Chronic fatigue syndrome/myalgic encephalomyelitis (CFS/ME) is associated with pandemic influenza infection, but not with an adjuvanted pandemic influenza vaccine. — CFSMEATLAS
Chronic fatigue syndrome/myalgic encephalomyelitis (CFS/ME) is associated with pandemic influenza infection, but not with an adjuvanted pandemic influenza vaccine.
Magnus, Per, Gunnes, Nina, Tveito, Kari et al. · Vaccine · 2015 · DOI
Quick Summary
This large study of the Norwegian population during the 2009 flu pandemic found that people who caught the H1N1 influenza virus were more than twice as likely to develop ME/CFS afterward. However, people who received the pandemic flu vaccine did not show an increased risk of developing ME/CFS. This suggests that actually getting infected with the flu virus itself, rather than the vaccine, may trigger ME/CFS in some people.
Why It Matters
This study directly addresses a major concern among ME/CFS patients by examining whether the pandemic flu vaccine triggers CFS/ME. Using comprehensive national health data, it provides reassurance that the vaccine was not associated with increased CFS/ME risk while strengthening evidence that infectious triggers—specifically symptomatic influenza infection—may be involved in disease pathogenesis.
Observed Findings
Pandemic influenza A (H1N1) infection was associated with a 2-fold increased risk of CFS/ME diagnosis (adjusted HR 2.04, 95% CI: 1.78–2.33).
The adjuvanted pandemic flu vaccine showed no increased risk of CFS/ME (adjusted HR 0.97, 95% CI: 0.91–1.04).
The baseline incidence of CFS/ME was 2.08 cases per 100,000 person-months at risk in the Norwegian population.

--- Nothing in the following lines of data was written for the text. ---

-- ==== Sys2Proof/Machine/Jtag.lean ====
section
/-! DEFINITION. The test access port (R476, R477). -/
namespace Sys2Proof.Machine
open Sys2Proof

/-- An instruction is selected; the pins take part in modes 1 EXTEST, 2 HIGHZ, 3 CLAMP, and are the part's own in mode 0. -/
def State.select (s : State) (ir : Byte) (mode : Nat) : State :=
  { s with sec := { s.sec with ir := ir }, dev := s.dev.emit (.jtagPins mode s.sec.cells) }

/-- The TAP works from PWROK on (R451). -/
def State.tap (s : State) (f : State → State) : State := if s.dev.pwrok then f s else s

/-- EXTEST. -/
def execExtest (s : State) : Host.Outcome State Fault Refusal := .next (s.tap fun s => s.select 0x00 1)
/-- SAMPLE/PRELOAD: the boundary cells take what is shifted in. -/
def execSamplePreload (cells : Nat) (s : State) : Host.Outcome State Fault Refusal :=
  .next (s.tap fun s => { s with sec := { s.sec with cells := cells } }.select 0x01 0)
/-- HIGHZ. -/
def execHighz (s : State) : Host.Outcome State Fault Refusal := .next (s.tap fun s => s.select 0x02 2)
/-- CLAMP. -/
def execClamp (s : State) : Host.Outcome State Fault Refusal := .next (s.tap fun s => s.select 0x03 3)

/-- BOOT_STATUS. -/
def execBootStatus (s : State) : Host.Outcome State Fault Refusal :=
  .next (s.tap fun s => (s.select 0x10 0).onDevice fun d => d.emit (.jtag (d.regN (ra bootPg 0x100))))
/-- TOKEN_LOAD: 131,200 bits are submitted at Update-DR. -/
def execTokenLoad (token : Bytes) (s : State) : Host.Outcome State Fault Refusal :=
  .next (s.tap fun s =>
    let s1 := s.select 0x11 0
    if token.length = 16400 then s1.tokenSubmit .jtag token else s1)
/-- TOKEN_STATUS. -/
def execTokenStatus (s : State) : Host.Outcome State Fault Refusal :=
  .next (s.tap fun s => (s.select 0x12 0).onDevice fun d => d.emit (.jtag (s.secView .A 0x18C)))

/-- The TEST scope is open and no partition exists (R467, R477). -/
def State.testOpen (s : State) : Bool := (s.life != 2 || s.dev.scopes.getLsbD 0) && !s.dev.anyPart

/-- Scratchpads, instruction memories and every tier wiped, before the first TEST instruction of a start (R477). -/
def Dev.testWipe (s : Dev) : Dev :=
  let s1 := (upFrom 0 Config.cores).foldl (fun (s : Dev) n => (s.modCore n Core.wipeSp).evt (corePg n 1) 8) s
  (upFrom 0 8).foldl (fun (s : Dev) i => (s.clearTier (i / 2) (i % 2)).evt (vqPg (i / 2)) 9) s1

/-- TEST_INSTRUCTION; what a scan or self-test shows on TDO the spec does not give (log 36). -/
def execTestInstruction (code : Byte) (s : State) : Host.Outcome State Fault Refusal :=
  .next (s.tap fun s =>
    let s1 := (s.select code 0).onDevice fun d => d.critSeen (0 :: ptKeys)
    if 0x20 ≤ code.toNat ∧ code.toNat < 0x80 ∧ s.testOpen ∧ !s.sec.testWiped then
      { s1 with dev := s1.dev.testWipe, sec := { s1.sec with testWiped := true } }
    else s1)

/-- A DEBUG instruction's access (R476): as from the owning port, whatever the visibility; a misaligned one under R7. -/
def State.debugDo (s : State) (write : Bool) (a : Nat) (v : Word) : State :=
  if a % 4 ≠ 0 then s.onDevice fun d => d.misaligned .jtag a 4 write
  else if (pageKind (a / 4096)).isNone then
    (if write then s else s.onDevice fun d => d.emit (.jtag (2 ^ 32 - 1)))
  else
    let s1 := s.onDevice fun d => d.critSeen (d.gateKeys .jtag (a / 4096))
    if write then s1.writeReg .jtag a v else s1.readOut .jtag a

/-- DEBUG_ACCESS. -/
def execDebugAccess (code : Byte) (write : Bool) (addr : BitVec 24) (v : Word) (s : State) : Host.Outcome State Fault Refusal :=
  .next (s.tap fun s =>
    let s1 := s.select code 0
    if 0x80 ≤ code.toNat ∧ code.toNat < 0x90 ∧ s.dev.debugOpen ∧ !s.dev.tripped then s1.debugDo write addr.toNat v else s1)

/-- BYPASS, and every opcode that acts as it. -/
def execBypass (code : Byte) (s : State) : Host.Outcome State Fault Refusal := .next (s.tap fun s => s.select code 0)
/-- Test-Logic-Reset. -/
def execTapReset (s : State) : Host.Outcome State Fault Refusal := .next (s.tap fun s => s.select 0xFF 0)

end Sys2Proof.Machine
end

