/-! Power (R37 to R39, R332, R333, R507 to R520, R527). -/

/-- R332 to R334, R515, R516: a running stream that waited past the threshold becomes lendable, unless what it waited for is there; a
stream of a lent core that is able to issue asks for its share back, and none else; its confirmation ends the loan; the end of a
gating span lets the pod's clocks run.
Model choices it rests on: logs 30 and 31. -/
def Obligations.SharesAreLentAndReturned : Prop :=
  ∀ (s : State), s.dev.alive = true →
    (∀ n i, ((s.dev.core n).strm i).st = .running → ((s.dev.core n).strm i).waiting = true →
      ((s.dev.core n).waitOver i = false →
        ∃ t, exec (.lendThreshold n i) s = .next t ∧ ((t.dev.core n).strm i).lendable = true ∧ OnlyStream s t n i) ∧
      ((s.dev.core n).waitOver i = true → exec (.lendThreshold n i) s = .next s)) ∧
    (∀ n, n < 672 → (∀ i, (s.dev.core n).ableToIssue i = false) → exec (.reclaim n) s = .next s) ∧
    (∀ n i, n < 672 → s.dev.shareLent n = true → (s.dev.core n).ableToIssue i = true →
      ∃ t, exec (.reclaim n) s = .next t ∧ (t.dev.pod (podOf n)).reclaiming.getLsbD (n % 8) = true ∧
        (∀ k, k < 8 → k ≠ n % 8 → (t.dev.pod (podOf n)).reclaiming.getLsbD k = (s.dev.pod (podOf n)).reclaiming.getLsbD k) ∧
        (∀ q, q ≠ podOf n → t.dev.pod q = s.dev.pod q) ∧ t.dev.cores = s.dev.cores ∧ t.dev.regs = s.dev.regs) ∧
    (∀ n, n < 672 → (s.dev.pod (podOf n)).reclaiming.getLsbD (n % 8) = true →
      ∃ t, exec (.reclaimConfirm n) s = .next t ∧ t.dev.shareLent n = false ∧
        (t.dev.pod (podOf n)).reclaiming.getLsbD (n % 8) = false ∧ EvtUp t (podPg (podOf n)) 0 ∧ t.dev.cores = s.dev.cores) ∧
    (∀ p, ∃ t, exec (.gateSpanEnd p) s = .next t ∧ t.dev.pod p = { s.dev.pod p with gated := false } ∧
      (∀ q, q ≠ p → t.dev.pod q = s.dev.pod q) ∧ t.dev.cores = s.dev.cores ∧ t.dev.regs = s.dev.regs)

/-- R507, R509, R511, R513, R519, R520: a power interval stores its readings; a reading at its sensor's trip point stops the part
with THERMTRIP; otherwise a hot pod's thermal step rises by one, to 8 at most, the correction follows the package reading, the
target is 97 % of the profile less the correction, and every powered pod runs at a step from its thermal step to 8, gated only at
step 8.
Model choices it rests on: logs 30 and 31. -/
def Obligations.PowerIntervalsHoldTheBudget : Prop :=
  ∀ (s : State) (temps : List (Nat × BitVec 16)) (pkg : BitVec 16) (used : List (Nat × Nat)), s.dev.alive = true →
    (temps.map (·.1)).Nodup →
    ∃ t, exec (.powerInterval temps pkg used) s = .next t ∧
      (∀ r ∈ temps, r.1 < 96 → t.dev.reg (sensorKey r.1) = w32 r.2.toNat) ∧
      ((∃ r ∈ temps, r.1 < 96 ∧ (if r.1 < 88 then 115 * 64 else 105 * 64 : Int) ≤ sfld r.2.toNat 0 16) →
        t.dev.tripped = true ∧ t.dev.out.getLast? = some .thermtrip) ∧
      (t.dev.tripped = false →
        let prof := profileNw s.dev.profileAsked
        t.dev.power.pkg = pkg.toNat ∧ t.dev.power.profile = s.dev.profileAsked ∧
        t.dev.power.corr = (if prof < 125000000 * pkg.toNat then min (s.dev.power.corr + 1000000000) 100000000000
          else s.dev.power.corr - 100000000) ∧
        t.dev.power.target = 97 * prof / 100 - t.dev.power.corr ∧
        ∀ p, p < 84 →
          (t.dev.podHot p = true → (t.dev.pod p).therm = min 8 ((s.dev.pod p).therm + 1)) ∧
          (t.dev.podHot p = false → t.dev.podCool p = false → (t.dev.pod p).therm = (s.dev.pod p).therm) ∧
          ((t.dev.pod p).off = false → min 8 (t.dev.pod p).therm ≤ (t.dev.pod p).step ∧ (t.dev.pod p).step ≤ 8 ∧
            (0 < (t.dev.pod p).gate → (t.dev.pod p).step = 8)))

/-- R37, R39, R507, R517, R527: a PM_PROFILE write asks for its profile, but on a part with fuse F4 one for 600 W is refused and asks
for 450 W; PWR_CAP_N low, where its function is enabled, asks for 300 W; PIN_FN_EN takes its bits; a PM_DOM_CMD switches a valid
domain on, switches an idle one off, leaves a busy one on with STATE, and refuses an invalid one, changing no other domain.
Model choices it rests on: logs 30 and 31. -/
def Obligations.PowerCommandsAct : Prop :=
  ∀ (s : State), s.dev.alive = true →
    (∀ w v, Reaches s w mgmtPg → s.dev.locked mgmtPg = false →
      let refused : Bool := s.sec.sensed.f4 && v.toNat % 4 == 0
      (∃ t, exec (.pmProfile w v) s = .next t ∧ t.dev.regN (ra mgmtPg 0x100) % 4 = (if refused then 1 else v.toNat % 4) ∧
        t.dev.regN (pra (writerPort w) mgmtPg 0x104) = (if refused then 4 else 0) ∧ (refused = true → EvtUp t mgmtPg 0) ∧
        t.dev.cores = s.dev.cores ∧ t.sec = s.sec) ∧
      (∃ t, exec (.pinFnEn w v) s = .next t ∧ t.dev.reg (ra mgmtPg 0x600) = (v &&& 0x7E#32) ∧ t.dev.cores = s.dev.cores)) ∧
    (∀ level, ∃ t, exec (.pwrCapN level) s = .next t ∧ t.dev.power = { s.dev.power with capLow := !level } ∧
      (s.dev.pinEn 1 = true → level = false → t.dev.profileAsked = 2 ∧ (s.dev.power.capLow = false → EvtUp t mgmtPg 6)) ∧
      (level = true → t.dev.profileAsked = min 2 (s.dev.regN (ra mgmtPg 0x100) % 4)) ∧ t.dev.cores = s.dev.cores) ∧
    (∀ w v, Reaches s w mgmtPg →
      let kind := fld v.toNat 24 4
      let i := fld v.toNat 0 8
      let res (t : State) : Nat := t.dev.regN (pra (writerPort w) mgmtPg 0x104)
      let others (t : State) : Prop := ∀ a b, domValid a b = true → (a ≠ kind ∨ b ≠ i) → t.dev.domIsOn a b = s.dev.domIsOn a b
      (fld v.toNat 28 4 = 1 → domValid kind i = true → s.dev.domDenied w kind i = false →
        ∃ t, exec (.domOn w v) s = .next t ∧ t.dev.domIsOn kind i = true ∧ res t = 0 ∧ others t) ∧
      (fld v.toNat 28 4 = 2 → domValid kind i = true → s.dev.domDenied w kind i = false → s.dev.domIdle kind i = true →
        ∃ t, exec (.domOff w v) s = .next t ∧ t.dev.domIsOn kind i = false ∧ res t = 0 ∧ others t) ∧
      (fld v.toNat 28 4 = 2 → domValid kind i = true → s.dev.domDenied w kind i = false → s.dev.domIsOn kind i = true →
        s.dev.domIdle kind i = false →
        ∃ t, exec (.domOff w v) s = .next t ∧ t.dev.domIsOn kind i = true ∧ res t = 3 ∧ EvtUp t mgmtPg 1 ∧ others t ∧
          t.dev.cores = s.dev.cores) ∧
      (domValid kind i = false →
        ∃ t, exec (.domOff w v) s = .next t ∧ res t = 2 ∧ t.dev.cores = s.dev.cores ∧ t.dev.podz = s.dev.podz ∧
          t.dev.power = s.dev.power))

/-! Hangs and resets (R490 to R500). -/

/-- R167, R492 to R500, R505: a stream watchdog that may count and expires either faults its stream at once with cause WDOG or, with
AUTO, asks for a hang recovery of the partition, but does neither once what the stream waits for is there; a recovery, here over settled pods with no procedure running, resets every core of the
partition, advances its epochs, keeps its memories where it writes no dump, and counts in HANG_SEQ; a dump's first word stands at
the dump area of each vault that can take it; HANG_CMD commands report their result, and a reset of a READY partition does the
same.
Model choices it rests on: log 32. -/
def Obligations.HangsAreRecovered : Prop :=
  ∀ (s : State), s.dev.alive = true →
    (∀ n i, n < 672 → s.dev.wdCounts n i = true → (s.dev.core n).waitOver i = true →
      exec (.streamWatchdog n i) s = .next s) ∧
    (∀ n i, n < 672 → s.dev.wdCounts n i = true → (s.dev.core n).waitOver i = false →
      let P := s.dev.corePart n
      let c := s.dev.core n
      (tb (s.dev.regN (ra (pctlPg P) 0x208)) 0 = true →
        ∃ t, exec (.streamWatchdog n i) s = .next t ∧ (t.dev.part P).hang = some { trigger := 1, core := n, strm := i } ∧
          EvtUp t (corePg n 0) (13 + sidN i) ∧ t.dev.cores = s.dev.cores) ∧
      (tb (s.dev.regN (ra (pctlPg P) 0x208)) 0 = false →
        ∃ t, exec (.streamWatchdog n i) s = .next t ∧ ((t.dev.core n).strm i).st = .faulted ∧
          EvtUp t (corePg n 0) (6 + sidN i) ∧ (t.dev.core n).strm (otherSid i) = (s.dev.core n).strm (otherSid i) ∧
          (((s.dev.core n).strm i).frec = none → tb (s.dev.regN (ra (corePg n 0) (0x600 + 0x20 * sidN i))) 31 = false →
            fld (t.dev.regN (ra (corePg n 0) (0x600 + 0x20 * sidN i))) 16 8 = 0x40 ∧
            tb (t.dev.regN (ra (corePg n 0) (0x600 + 0x20 * sidN i))) 31 = true) ∧
          (t.dev.core n).sp = (if i = .X then ((s.dev.vecFlush n none).core n).sp else c.sp) ∧
          (t.dev.core n).imemX = c.imemX ∧ (t.dev.core n).imemA = c.imemA ∧ (t.dev.core n).vault = c.vault)) ∧
    (∀ P h, P < 12 → (s.dev.part P).hang = some h → h.reset = false → PodsSettled s P → s.dev.proc = none →
      s.dev.releaseQ = [] →
      let after (t : State) : Prop := (t.dev.part P).hang = none ∧ EpochsAdvanced s t P ∧
        t.dev.regN (ra (pctlPg P) 0x230) = (s.dev.regN (ra (pctlPg P) 0x230) + 1) % 2 ^ 32 ∧
        ∀ n ∈ s.dev.coresOf P, CoreReset s t n ∧ (t.dev.core n).sp = (s.dev.core n).sp
      (s.dev.dumps P h.trigger = false →
        ∃ t, exec (.hangRecovery P) s = .next t ∧ after t ∧
          ∀ n ∈ s.dev.coresOf P, (t.dev.core n).vault.mem = (s.dev.core n).vault.mem) ∧
      (s.dev.dumps P h.trigger = true → s.dev.dumpWaits P = false →
        ∃ t, exec (.hangRecovery P) s = .next t ∧ after t ∧
          (s.dev.power.tierOff = 0 → s.dev.power.clearing = 0 → s.dev.power.ovwActive = 0 →
            ∀ n ∈ s.dev.coresOf P, s.dev.podGone (podOf n) = false → (s.dev.core n).vault.retired = 0 →
              (s.dev.core n).vault.wiping = false → (s.dev.core n).vault.selfRefresh = false → vUnarmed s.dev n →
              (t.dev.core n).vPeek (s.dev.dumpOfs P / 8) =
                ⟨w64 (0x504D5544 + 2 ^ 32 * ((s.dev.regN (ra (pctlPg P) 0x230) + 1) % 2 ^ 32)), false⟩))) ∧
    (∀ w P, P < 12 → Reaches s w (pctlPg P) →
      (∀ op, op = 1 ∨ op = 2 → s.dev.hangJudge P op ≠ 0 →
        ∃ t, exec (if op = 1 then .dumpReset w P else .reset w P) s = .next t ∧
          t.dev.regN (ra (pctlPg P) 0x224) = s.dev.hangJudge P op ∧ t.dev.cores = s.dev.cores ∧ t.dev.partz = s.dev.partz) ∧
      (∀ op, op = 1 ∨ op = 2 → s.dev.hangJudge P op = 0 → s.dev.dumps P (op + 1) = false → PodsSettled s P →
        s.dev.proc = none → s.dev.releaseQ = [] →
        ∃ t, exec (if op = 1 then .dumpReset w P else .reset w P) s = .next t ∧
          t.dev.regN (ra (pctlPg P) 0x224) = 0 ∧ EpochsAdvanced s t P ∧
          ∀ n ∈ s.dev.coresOf P, CoreReset s t n ∧ (t.dev.core n).sp = (s.dev.core n).sp ∧
            (t.dev.core n).vault.mem = (s.dev.core n).vault.mem))
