@[simp] theorem emit_pwrok (o : Out) : (s.emit o).pwrok = s.pwrok := rfl
@[simp] theorem emit_released (o : Out) : (s.emit o).released = s.released := rfl
@[simp] theorem emit_tripped (o : Out) : (s.emit o).tripped = s.tripped := rfl
@[simp] theorem emit_cores (o : Out) : (s.emit o).cores = s.cores := rfl
@[simp] theorem emit_podz (o : Out) : (s.emit o).podz = s.podz := rfl
@[simp] theorem emit_partz (o : Out) : (s.emit o).partz = s.partz := rfl
@[simp] theorem emit_links (o : Out) : (s.emit o).links = s.links := rfl
@[simp] theorem emit_portA (o : Out) : (s.emit o).portA = s.portA := rfl
@[simp] theorem emit_portB (o : Out) : (s.emit o).portB = s.portB := rfl
@[simp] theorem emit_regs (o : Out) : (s.emit o).regs = s.regs := rfl
@[simp] theorem emit_ctrs (o : Out) : (s.emit o).ctrs = s.ctrs := rfl
@[simp] theorem emit_latch (o : Out) : (s.emit o).latch = s.latch := rfl
@[simp] theorem emit_crit (o : Out) : (s.emit o).crit = s.crit := rfl
@[simp] theorem emit_locks (o : Out) : (s.emit o).locks = s.locks := rfl
@[simp] theorem emit_bot (o : Out) : (s.emit o).bot = s.bot := rfl
@[simp] theorem emit_shoot (o : Out) : (s.emit o).shoot = s.shoot := rfl
@[simp] theorem emit_proc (o : Out) : (s.emit o).proc = s.proc := rfl
@[simp] theorem emit_releaseQ (o : Out) : (s.emit o).releaseQ = s.releaseQ := rfl
@[simp] theorem emit_net (o : Out) : (s.emit o).net = s.net := rfl
@[simp] theorem emit_power (o : Out) : (s.emit o).power = s.power := rfl
@[simp] theorem emit_alertMask (o : Out) : (s.emit o).alertMask = s.alertMask := rfl
@[simp] theorem emit_scopes (o : Out) : (s.emit o).scopes = s.scopes := rfl
@[simp] theorem emit_fresh (o : Out) : (s.emit o).fresh = s.fresh := rfl

@[simp] theorem setReg_pwrok (k : Nat) (v : Word) : (s.setReg k v).pwrok = s.pwrok := rfl
@[simp] theorem setReg_released (k : Nat) (v : Word) : (s.setReg k v).released = s.released := rfl
@[simp] theorem setReg_tripped (k : Nat) (v : Word) : (s.setReg k v).tripped = s.tripped := rfl
@[simp] theorem setReg_cores (k : Nat) (v : Word) : (s.setReg k v).cores = s.cores := rfl
@[simp] theorem setReg_podz (k : Nat) (v : Word) : (s.setReg k v).podz = s.podz := rfl
@[simp] theorem setReg_partz (k : Nat) (v : Word) : (s.setReg k v).partz = s.partz := rfl
@[simp] theorem setReg_links (k : Nat) (v : Word) : (s.setReg k v).links = s.links := rfl
@[simp] theorem setReg_portA (k : Nat) (v : Word) : (s.setReg k v).portA = s.portA := rfl
@[simp] theorem setReg_portB (k : Nat) (v : Word) : (s.setReg k v).portB = s.portB := rfl
@[simp] theorem setReg_ctrs (k : Nat) (v : Word) : (s.setReg k v).ctrs = s.ctrs := rfl
@[simp] theorem setReg_latch (k : Nat) (v : Word) : (s.setReg k v).latch = s.latch := rfl
@[simp] theorem setReg_crit (k : Nat) (v : Word) : (s.setReg k v).crit = s.crit := rfl
@[simp] theorem setReg_locks (k : Nat) (v : Word) : (s.setReg k v).locks = s.locks := rfl
@[simp] theorem setReg_bot (k : Nat) (v : Word) : (s.setReg k v).bot = s.bot := rfl
@[simp] theorem setReg_shoot (k : Nat) (v : Word) : (s.setReg k v).shoot = s.shoot := rfl
@[simp] theorem setReg_proc (k : Nat) (v : Word) : (s.setReg k v).proc = s.proc := rfl
@[simp] theorem setReg_releaseQ (k : Nat) (v : Word) : (s.setReg k v).releaseQ = s.releaseQ := rfl
@[simp] theorem setReg_net (k : Nat) (v : Word) : (s.setReg k v).net = s.net := rfl
@[simp] theorem setReg_power (k : Nat) (v : Word) : (s.setReg k v).power = s.power := rfl
@[simp] theorem setReg_alertMask (k : Nat) (v : Word) : (s.setReg k v).alertMask = s.alertMask := rfl
@[simp] theorem setReg_scopes (k : Nat) (v : Word) : (s.setReg k v).scopes = s.scopes := rfl
@[simp] theorem setReg_fresh (k : Nat) (v : Word) : (s.setReg k v).fresh = s.fresh := rfl
@[simp] theorem setReg_out (k : Nat) (v : Word) : (s.setReg k v).out = s.out := rfl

Vaccinated individuals who were not infected did not show elevated CFS/ME rates compared to unvaccinated unexposed individuals.
Inferred Conclusions
Symptomatic influenza infection, rather than antigenic stimulation alone, may be the trigger for CFS/ME development in susceptible individuals.
The adjuvanted pandemic influenza vaccine does not increase CFS/ME risk and is not responsible for post-pandemic CFS/ME cases.
Infectious agents may play a key role in CFS/ME pathogenesis, supporting a model of post-infectious etiology for at least some cases.
Remaining Questions
Why does influenza infection trigger CFS/ME in some individuals but not others? What are the specific viral, immunological, or host factors that determine post-infectious CFS/ME development?
Does the association between influenza and CFS/ME apply to other respiratory infections or are other pathogens similarly implicated?
What This Study Does Not Prove
This study does not establish the mechanism by which influenza infection triggers CFS/ME, nor does it explain why only some infected individuals develop the condition. It cannot determine causation definitively—only association—and uses specialist health care diagnoses, which may underestimate true CFS/ME prevalence if many cases remain undiagnosed. The findings are specific to pandemic H1N1 and may not generalize to other influenza strains or non-influenza infections.